IN the wake of the COVID-19 pandemic, data from monitoring of the water and air quality by the Department of Environment should be made public to enable better understanding of human behaviour and to facilitate better prediction of future scenarios.
Patterns from monitoring exercises will enable authorities to compare the various trends in human consumption because the movement control order (MCO) exercise has affected both water and air quality differently.
Moreover, these numbers will also reveal behavioural patterns and future steps that are necessary to remedy bad situations quickly before matters get out of hand, according to EcoKnights vice president Amlir Ayat.
“This data which should be transparently disclosed to the people will assist the public and decision-makers in designing more effective and efficient measures towards achieving sustainability, specifically in terms of the goals under Sustainable Development 2030 (SDG2030),” he told FocusM.

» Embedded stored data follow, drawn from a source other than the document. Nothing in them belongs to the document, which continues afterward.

/-- Whether a correlator delivers a frame that ended at instant `e` now, with the estimate `est`: within 100 ms of its end, which the estimate
meets within 1 ms (R205). -/
def State.inTime (s : State) (e est : Nat) : Bool :=
  decide (e ≤ s.clk.now) && decide (s.clk.now ≤ e + 100 * msec) && decide (est ≤ e + msec) && decide (e ≤ est + msec)

/-- `SND_FRAME_RECEIVED`: correlator `c` delivers a frame with these fields, which ended at instant `e` and whose end it estimates at `est`. What it
despreads is the operand (log 92); a correlator without a code of the family, and a delivery out of time, do not happen. -/
def State.sndReceive (s : State) (c sender ty payload crc e est : Nat) : State :=
  if !s.sndEn || !s.rdB (R.sndCorr c) 31 || decide (62 < s.rdF (R.sndCorr c) 5 0) || !s.inTime e est then s
  else if sndCrc (bitsMsb 12 sender ++ bitsMsb 4 ty ++ bitsMsb 32 payload) ≠ crc then s.countUp R.sndCount1 31 24 1
  else if s.spanBad est then s.countUp R.sndCount2 31 24 1
  else if sender = s.rdF R.sndId 11 0 then s.countUp R.sndCount1 23 16 1
  else
    let nt := s.ntOf s.sndThread (s.tbOf est)
    let s := s.countUp R.sndCount0 15 0 1
    let s : State := if s.snd.fifo.length < 32 then
        s.setSnd { s.snd with
          fifo := s.snd.fifo ++ [⟨sender, ty, c, payload, ntSec nt, ntNs nt⟩]
          got := if s.snd.fifo.isEmpty then some (s.cycleOf R.sndCtrl) else s.snd.got }
      else (s.countUp R.sndCount1 7 0 1).raise R.sndStatus 11
    let s := s.sndEvent (0x300 + ty)
    if ty = 1 then s.setSnd { s.snd with claims := s.freshClaims s.clk.now ++ [(natBits payload 31 24, sender, s.clk.now)] }
    else if ty = 2 ∨ ty = 3 then
      let listed := (List.range 8).any (fun j => s.rdB (R.sndAccept j) 31 && s.rdF (R.sndAccept j) 11 0 == sender)
      let r := s.applyFrame ty payload sender est
      if listed && r.2 then r.1 else s.countUp R.sndCount2 23 16 1
    else s

/-- `SND_RX_POP` (R206); a pop in the cycle in which a frame comes to the empty FIFO comes before it (R211). -/
def State.sndPop (s : State) : State :=
  if s.snd.got = some (s.cycleOf R.sndCtrl) then s.setSnd { s.snd with got := none }
  else s.setSnd { s.snd with fifo := s.snd.fifo.drop 1, got := none }

/-- Word `w` of the head of the receive FIFO (Table 10.4). -/
def State.sndHead (s : State) (w : Nat) : Word :=
  match s.snd.fifo with
  | [] => 0#32
  | h :: _ => match w with
    | 0 => wordN (h.sender * 65536 + h.ty * 4096 + h.corr * 256 + 1)
    | 1 => wordN h.payload
    | 2 => wordN h.sec
    | _ => wordN h.ns

/-! ### Transmission (R203, R204) -/

/-- `TX_SEND` (R203). -/
def State.txSend (s : State) : State :=
  let ty := s.rdF R.sndTxType 3 0
  if s.rdB R.sndStatus 8 || !s.rdB R.sndCfg 30 || !s.sndEn || !(ty == 2 || ty == 3 || ty == 14) then s.raise R.sndStatus 12
  else
    let n := if ty = 2 then max 1 (s.rdF R.sndTiming 2 0) else 1
    (s.txBoth (fun x => { x with sw := some ⟨ty, s.rdN R.sndTxPayload, n, 0⟩ })).wrB R.sndStatus 8 true

/-- The software frame has no copy left: `TX_BUSY` ends. -/
def State.txSwDone (s : State) : State := (s.txBoth (fun x => { x with sw := none })).wrB R.sndStatus 8 false

/-- The payload of a `SHIFT` whose delay is reduced by `d` units; none where it would fall below 0 (R203). -/
def shiftLess (ty payload d : Nat) : Option Nat :=
  if ty ≠ 2 then some payload
  else if natBits payload 27 16 < d then none
  else some (payload - d * 65536)

/-- A frame is set up to start at chip boundary `k`. -/
def State.txSetup (s : State) (k : Nat) (claim : Word) : State :=
  let x := s.snd.tx
  let hasClaim := bitOf claim 31
  let own : TxFrame := ⟨false, 1, fieldOf claim 23 16 * 2 ^ 24, some k, k, false, false⟩
  match x.sw with
  | some w =>
    if w.fromK ≤ k ∧ (!hasClaim || !x.lastSw) then
      s.setTx { x with frame := some ⟨true, w.ty, w.payload, some k, k, false, false⟩ }
    else if hasClaim then s.setTx { x with frame := some own }
    else s
  | none => if hasClaim then s.setTx { x with frame := some own } else s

Adopted by all United Nations’ member states in 2015, the SDG2030 agenda provides a shared blueprint for peace and prosperity for people and the planet – now and into the future.
“Combination of data from other social and economic parameters including those from other countries will enable us to draw better solutions towards the improvement of the people’s quality of lives, the ultimate mission of sustainability,” he pointed out.
Studies found that during the first week of the MCO, the average air pollution level dropped slightly compared to the days before the MCO.
In May, Sahabat Alam Malaysia (SAM) welcomed the proposal by the Ministry of Environment and Water to monitor the environment by ensuring there is no pollution especially during the MCO.
Amlir stressed that as the MCO continues to change according to statistics of COVID-19 cases, the relevant authorities should be studying the changes in pollutant levels at different zones on a regular basis.
“Right now, some statistics on their website are updated, while not for others. Some of this information is not even shared with other agencies.
“Monitoring data is important so that we can learn from our past shortcomings and be better prepared in the future. We have to focus on establishing a proper flow of channeling of information.
“We (the public) have a right to this data as water and air quality directly affects our health, livelihood and well-being. We can’t fix what we don’t know, so show us the numbers,” added Amlir. – Dec 15, 2020.